_EXERCISE INSTRUCTIONS_
Please find all lines in the data that hold the string "hcode" and copy them.

_DATA FOR THIS EXERCISE_
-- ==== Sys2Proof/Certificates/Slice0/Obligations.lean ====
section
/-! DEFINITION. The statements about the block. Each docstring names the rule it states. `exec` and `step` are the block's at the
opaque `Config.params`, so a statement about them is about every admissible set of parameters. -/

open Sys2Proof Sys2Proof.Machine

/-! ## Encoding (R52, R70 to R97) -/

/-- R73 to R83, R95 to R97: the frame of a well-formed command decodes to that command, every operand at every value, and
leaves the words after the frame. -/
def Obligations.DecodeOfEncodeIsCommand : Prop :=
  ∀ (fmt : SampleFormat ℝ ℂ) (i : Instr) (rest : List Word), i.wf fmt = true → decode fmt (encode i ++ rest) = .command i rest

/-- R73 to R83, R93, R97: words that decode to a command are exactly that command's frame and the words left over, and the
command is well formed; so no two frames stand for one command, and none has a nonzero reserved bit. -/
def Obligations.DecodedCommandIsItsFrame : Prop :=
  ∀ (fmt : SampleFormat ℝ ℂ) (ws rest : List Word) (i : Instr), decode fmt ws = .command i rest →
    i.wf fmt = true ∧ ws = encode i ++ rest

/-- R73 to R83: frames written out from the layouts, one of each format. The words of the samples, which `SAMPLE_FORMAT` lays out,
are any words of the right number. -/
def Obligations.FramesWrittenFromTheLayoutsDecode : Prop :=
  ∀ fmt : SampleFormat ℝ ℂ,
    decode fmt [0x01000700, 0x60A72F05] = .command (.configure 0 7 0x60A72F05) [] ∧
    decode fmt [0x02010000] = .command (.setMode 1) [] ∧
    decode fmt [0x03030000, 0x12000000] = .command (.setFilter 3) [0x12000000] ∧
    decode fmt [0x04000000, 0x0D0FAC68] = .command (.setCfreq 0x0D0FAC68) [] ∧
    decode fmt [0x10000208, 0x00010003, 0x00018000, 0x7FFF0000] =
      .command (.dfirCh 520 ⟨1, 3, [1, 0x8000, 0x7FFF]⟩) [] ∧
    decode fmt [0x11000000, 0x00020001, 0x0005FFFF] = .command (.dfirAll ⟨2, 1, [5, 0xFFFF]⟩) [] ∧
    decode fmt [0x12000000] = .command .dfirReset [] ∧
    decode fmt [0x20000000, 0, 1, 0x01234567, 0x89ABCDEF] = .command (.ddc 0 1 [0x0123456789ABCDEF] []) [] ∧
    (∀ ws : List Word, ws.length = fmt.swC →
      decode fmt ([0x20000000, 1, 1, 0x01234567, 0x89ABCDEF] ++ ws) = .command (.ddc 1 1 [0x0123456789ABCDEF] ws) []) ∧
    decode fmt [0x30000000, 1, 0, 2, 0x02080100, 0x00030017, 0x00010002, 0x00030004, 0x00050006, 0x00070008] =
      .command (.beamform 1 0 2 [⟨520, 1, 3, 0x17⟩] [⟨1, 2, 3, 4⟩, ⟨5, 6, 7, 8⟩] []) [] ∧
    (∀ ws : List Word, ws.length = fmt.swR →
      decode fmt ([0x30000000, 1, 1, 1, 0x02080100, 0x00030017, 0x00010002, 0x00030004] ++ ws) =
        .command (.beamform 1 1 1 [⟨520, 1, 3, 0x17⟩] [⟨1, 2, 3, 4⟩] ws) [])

==

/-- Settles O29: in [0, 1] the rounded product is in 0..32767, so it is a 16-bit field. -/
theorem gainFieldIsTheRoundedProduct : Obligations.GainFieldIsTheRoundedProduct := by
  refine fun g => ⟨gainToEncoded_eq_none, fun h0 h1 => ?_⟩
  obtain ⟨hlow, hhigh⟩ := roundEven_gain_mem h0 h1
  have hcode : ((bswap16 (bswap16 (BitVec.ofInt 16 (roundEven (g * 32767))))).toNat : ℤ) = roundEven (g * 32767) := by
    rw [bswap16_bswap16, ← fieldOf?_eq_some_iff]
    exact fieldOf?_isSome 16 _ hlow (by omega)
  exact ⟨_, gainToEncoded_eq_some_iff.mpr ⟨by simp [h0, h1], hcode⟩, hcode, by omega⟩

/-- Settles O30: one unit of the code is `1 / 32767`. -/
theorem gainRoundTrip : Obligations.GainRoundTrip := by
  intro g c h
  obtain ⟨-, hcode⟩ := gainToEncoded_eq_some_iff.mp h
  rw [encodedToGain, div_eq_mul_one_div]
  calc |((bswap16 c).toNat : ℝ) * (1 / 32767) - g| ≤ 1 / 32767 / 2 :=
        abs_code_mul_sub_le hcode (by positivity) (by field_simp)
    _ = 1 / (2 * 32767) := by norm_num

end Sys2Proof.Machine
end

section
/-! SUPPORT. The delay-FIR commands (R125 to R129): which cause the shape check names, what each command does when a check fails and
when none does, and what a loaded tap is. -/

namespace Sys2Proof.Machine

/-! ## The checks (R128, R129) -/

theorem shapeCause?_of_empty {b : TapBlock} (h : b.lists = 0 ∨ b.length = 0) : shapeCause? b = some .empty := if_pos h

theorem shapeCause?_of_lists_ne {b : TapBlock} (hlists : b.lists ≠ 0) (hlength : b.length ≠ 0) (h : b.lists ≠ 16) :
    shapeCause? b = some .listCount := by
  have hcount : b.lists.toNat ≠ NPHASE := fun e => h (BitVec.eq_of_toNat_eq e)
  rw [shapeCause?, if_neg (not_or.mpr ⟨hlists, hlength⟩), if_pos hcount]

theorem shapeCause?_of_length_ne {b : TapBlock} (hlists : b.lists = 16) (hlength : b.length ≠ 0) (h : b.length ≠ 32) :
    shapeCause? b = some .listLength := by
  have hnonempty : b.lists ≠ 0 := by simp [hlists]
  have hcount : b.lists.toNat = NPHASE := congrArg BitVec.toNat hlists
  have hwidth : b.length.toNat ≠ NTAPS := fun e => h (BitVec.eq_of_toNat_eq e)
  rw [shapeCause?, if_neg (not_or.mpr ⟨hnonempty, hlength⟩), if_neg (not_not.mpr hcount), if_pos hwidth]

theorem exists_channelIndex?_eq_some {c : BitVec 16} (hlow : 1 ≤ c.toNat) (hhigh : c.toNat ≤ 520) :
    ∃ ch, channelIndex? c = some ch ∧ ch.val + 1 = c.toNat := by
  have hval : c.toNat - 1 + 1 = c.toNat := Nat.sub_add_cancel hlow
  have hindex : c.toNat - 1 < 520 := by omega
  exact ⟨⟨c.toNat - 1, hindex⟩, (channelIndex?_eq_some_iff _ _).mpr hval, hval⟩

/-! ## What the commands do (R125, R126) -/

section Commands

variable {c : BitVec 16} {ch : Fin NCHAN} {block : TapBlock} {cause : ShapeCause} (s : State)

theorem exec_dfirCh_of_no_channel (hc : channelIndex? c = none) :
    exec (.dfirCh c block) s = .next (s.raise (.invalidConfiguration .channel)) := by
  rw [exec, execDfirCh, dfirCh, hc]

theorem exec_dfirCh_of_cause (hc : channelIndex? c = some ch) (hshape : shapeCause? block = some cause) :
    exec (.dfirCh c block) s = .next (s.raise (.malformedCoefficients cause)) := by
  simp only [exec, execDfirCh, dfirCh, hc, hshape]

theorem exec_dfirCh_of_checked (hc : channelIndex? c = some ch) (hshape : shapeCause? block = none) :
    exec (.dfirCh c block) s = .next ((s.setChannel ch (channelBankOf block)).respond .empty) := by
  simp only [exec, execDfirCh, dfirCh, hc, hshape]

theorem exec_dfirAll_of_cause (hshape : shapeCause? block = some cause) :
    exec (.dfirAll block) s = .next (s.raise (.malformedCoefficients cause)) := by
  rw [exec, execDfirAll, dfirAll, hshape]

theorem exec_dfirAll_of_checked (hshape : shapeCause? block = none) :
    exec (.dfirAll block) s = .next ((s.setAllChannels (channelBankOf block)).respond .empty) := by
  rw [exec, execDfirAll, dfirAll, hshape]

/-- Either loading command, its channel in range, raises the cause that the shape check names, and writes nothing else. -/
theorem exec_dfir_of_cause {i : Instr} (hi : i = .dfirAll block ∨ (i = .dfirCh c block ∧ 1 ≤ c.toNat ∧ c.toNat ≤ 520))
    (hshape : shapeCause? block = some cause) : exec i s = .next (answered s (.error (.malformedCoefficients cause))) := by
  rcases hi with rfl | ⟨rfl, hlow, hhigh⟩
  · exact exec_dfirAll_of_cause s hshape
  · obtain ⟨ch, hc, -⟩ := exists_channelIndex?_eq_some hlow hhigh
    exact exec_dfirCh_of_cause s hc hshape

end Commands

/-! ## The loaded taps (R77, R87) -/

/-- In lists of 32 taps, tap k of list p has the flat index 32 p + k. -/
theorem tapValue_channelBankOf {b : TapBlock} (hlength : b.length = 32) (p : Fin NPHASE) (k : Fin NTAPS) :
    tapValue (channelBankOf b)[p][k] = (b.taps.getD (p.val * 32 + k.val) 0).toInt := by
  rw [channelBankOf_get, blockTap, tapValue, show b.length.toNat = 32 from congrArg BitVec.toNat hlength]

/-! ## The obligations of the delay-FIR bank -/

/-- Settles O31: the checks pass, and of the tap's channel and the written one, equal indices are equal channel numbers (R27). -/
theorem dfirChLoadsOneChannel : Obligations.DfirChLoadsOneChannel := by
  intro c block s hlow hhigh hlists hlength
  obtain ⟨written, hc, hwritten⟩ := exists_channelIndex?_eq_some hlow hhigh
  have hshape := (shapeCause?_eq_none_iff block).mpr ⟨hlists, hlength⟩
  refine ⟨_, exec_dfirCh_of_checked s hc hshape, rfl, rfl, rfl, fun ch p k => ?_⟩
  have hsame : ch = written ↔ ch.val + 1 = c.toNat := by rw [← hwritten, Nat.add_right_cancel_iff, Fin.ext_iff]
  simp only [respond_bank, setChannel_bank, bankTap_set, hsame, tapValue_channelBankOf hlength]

==

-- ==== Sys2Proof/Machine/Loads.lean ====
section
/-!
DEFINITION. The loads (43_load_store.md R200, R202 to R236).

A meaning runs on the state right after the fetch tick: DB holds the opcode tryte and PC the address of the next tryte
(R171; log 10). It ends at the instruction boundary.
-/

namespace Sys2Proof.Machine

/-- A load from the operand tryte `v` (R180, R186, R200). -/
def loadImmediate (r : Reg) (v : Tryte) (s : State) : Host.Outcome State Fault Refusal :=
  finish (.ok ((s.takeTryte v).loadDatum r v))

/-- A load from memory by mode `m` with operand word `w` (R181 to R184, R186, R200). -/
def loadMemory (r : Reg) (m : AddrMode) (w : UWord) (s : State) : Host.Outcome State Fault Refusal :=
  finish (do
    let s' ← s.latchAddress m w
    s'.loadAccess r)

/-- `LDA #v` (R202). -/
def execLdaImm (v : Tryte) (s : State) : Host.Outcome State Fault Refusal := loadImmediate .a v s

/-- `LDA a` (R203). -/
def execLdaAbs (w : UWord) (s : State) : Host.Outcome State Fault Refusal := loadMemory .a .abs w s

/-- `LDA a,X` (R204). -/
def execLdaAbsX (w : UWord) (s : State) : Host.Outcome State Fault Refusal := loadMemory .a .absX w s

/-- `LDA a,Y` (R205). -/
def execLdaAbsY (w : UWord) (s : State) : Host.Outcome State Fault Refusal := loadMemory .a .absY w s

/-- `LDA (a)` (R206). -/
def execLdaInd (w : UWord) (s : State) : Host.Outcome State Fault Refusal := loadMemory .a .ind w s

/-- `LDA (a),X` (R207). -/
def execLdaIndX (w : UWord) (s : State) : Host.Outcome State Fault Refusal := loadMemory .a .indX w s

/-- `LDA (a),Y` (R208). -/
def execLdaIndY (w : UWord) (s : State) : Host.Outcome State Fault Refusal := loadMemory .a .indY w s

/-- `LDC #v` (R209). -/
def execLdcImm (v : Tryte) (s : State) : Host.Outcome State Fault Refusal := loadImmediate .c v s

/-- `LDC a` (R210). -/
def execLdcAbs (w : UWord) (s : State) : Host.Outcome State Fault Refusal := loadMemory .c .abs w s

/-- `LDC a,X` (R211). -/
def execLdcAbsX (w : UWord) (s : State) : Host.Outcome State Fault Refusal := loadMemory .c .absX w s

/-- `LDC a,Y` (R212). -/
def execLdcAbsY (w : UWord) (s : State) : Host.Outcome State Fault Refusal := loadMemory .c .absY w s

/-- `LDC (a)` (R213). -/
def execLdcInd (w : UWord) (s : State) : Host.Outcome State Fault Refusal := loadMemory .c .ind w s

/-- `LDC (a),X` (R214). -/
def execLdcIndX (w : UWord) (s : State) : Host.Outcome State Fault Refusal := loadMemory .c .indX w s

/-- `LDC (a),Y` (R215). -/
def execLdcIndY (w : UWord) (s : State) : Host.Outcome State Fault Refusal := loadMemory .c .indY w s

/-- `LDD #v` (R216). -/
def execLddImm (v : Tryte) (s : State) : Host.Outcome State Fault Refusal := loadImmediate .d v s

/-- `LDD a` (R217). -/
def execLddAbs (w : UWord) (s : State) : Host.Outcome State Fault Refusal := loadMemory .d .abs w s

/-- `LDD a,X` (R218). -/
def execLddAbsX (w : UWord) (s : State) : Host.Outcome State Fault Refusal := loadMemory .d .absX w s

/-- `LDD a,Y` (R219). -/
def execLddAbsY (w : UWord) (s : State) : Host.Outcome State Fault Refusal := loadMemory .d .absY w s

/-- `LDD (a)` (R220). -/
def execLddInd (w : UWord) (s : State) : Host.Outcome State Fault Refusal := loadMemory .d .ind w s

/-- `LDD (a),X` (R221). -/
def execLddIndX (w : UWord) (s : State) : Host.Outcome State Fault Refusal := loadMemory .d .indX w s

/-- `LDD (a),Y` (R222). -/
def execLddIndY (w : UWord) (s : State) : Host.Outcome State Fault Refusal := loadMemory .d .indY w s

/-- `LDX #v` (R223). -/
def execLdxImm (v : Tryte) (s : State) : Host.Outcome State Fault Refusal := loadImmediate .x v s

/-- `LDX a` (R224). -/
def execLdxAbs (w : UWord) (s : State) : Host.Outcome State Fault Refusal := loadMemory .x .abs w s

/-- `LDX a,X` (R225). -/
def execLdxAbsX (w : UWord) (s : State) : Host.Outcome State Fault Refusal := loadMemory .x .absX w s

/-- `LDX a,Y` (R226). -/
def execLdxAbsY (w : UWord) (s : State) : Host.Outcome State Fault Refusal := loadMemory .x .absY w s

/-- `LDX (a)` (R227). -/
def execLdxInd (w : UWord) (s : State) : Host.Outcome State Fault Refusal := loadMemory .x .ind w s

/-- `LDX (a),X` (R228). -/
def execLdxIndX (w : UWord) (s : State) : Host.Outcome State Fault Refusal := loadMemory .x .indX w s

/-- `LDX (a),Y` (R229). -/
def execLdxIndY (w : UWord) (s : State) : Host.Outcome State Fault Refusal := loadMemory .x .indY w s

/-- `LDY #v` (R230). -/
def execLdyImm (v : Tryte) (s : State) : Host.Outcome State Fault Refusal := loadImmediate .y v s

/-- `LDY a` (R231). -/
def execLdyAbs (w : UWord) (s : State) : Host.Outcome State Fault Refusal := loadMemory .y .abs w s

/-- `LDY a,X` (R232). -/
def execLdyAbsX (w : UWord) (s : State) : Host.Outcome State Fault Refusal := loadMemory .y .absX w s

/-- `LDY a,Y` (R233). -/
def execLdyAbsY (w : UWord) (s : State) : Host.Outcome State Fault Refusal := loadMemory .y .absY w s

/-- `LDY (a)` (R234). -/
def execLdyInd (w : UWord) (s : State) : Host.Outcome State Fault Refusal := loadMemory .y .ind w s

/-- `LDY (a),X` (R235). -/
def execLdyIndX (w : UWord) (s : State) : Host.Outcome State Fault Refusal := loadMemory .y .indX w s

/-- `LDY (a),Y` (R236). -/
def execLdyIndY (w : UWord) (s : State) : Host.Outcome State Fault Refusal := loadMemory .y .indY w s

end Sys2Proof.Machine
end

_RESPONSE TO THE TASK_
  have hcode : ((bswap16 (bswap16 (BitVec.ofInt 16 (roundEven (g * 32767))))).toNat : ℤ) = roundEven (g * 32767) := by
  exact ⟨_, gainToEncoded_eq_some_iff.mpr ⟨by simp [h0, h1], hcode⟩, hcode, by omega⟩
  obtain ⟨-, hcode⟩ := gainToEncoded_eq_some_iff.mp h
        abs_code_mul_sub_le hcode (by positivity) (by field_simp)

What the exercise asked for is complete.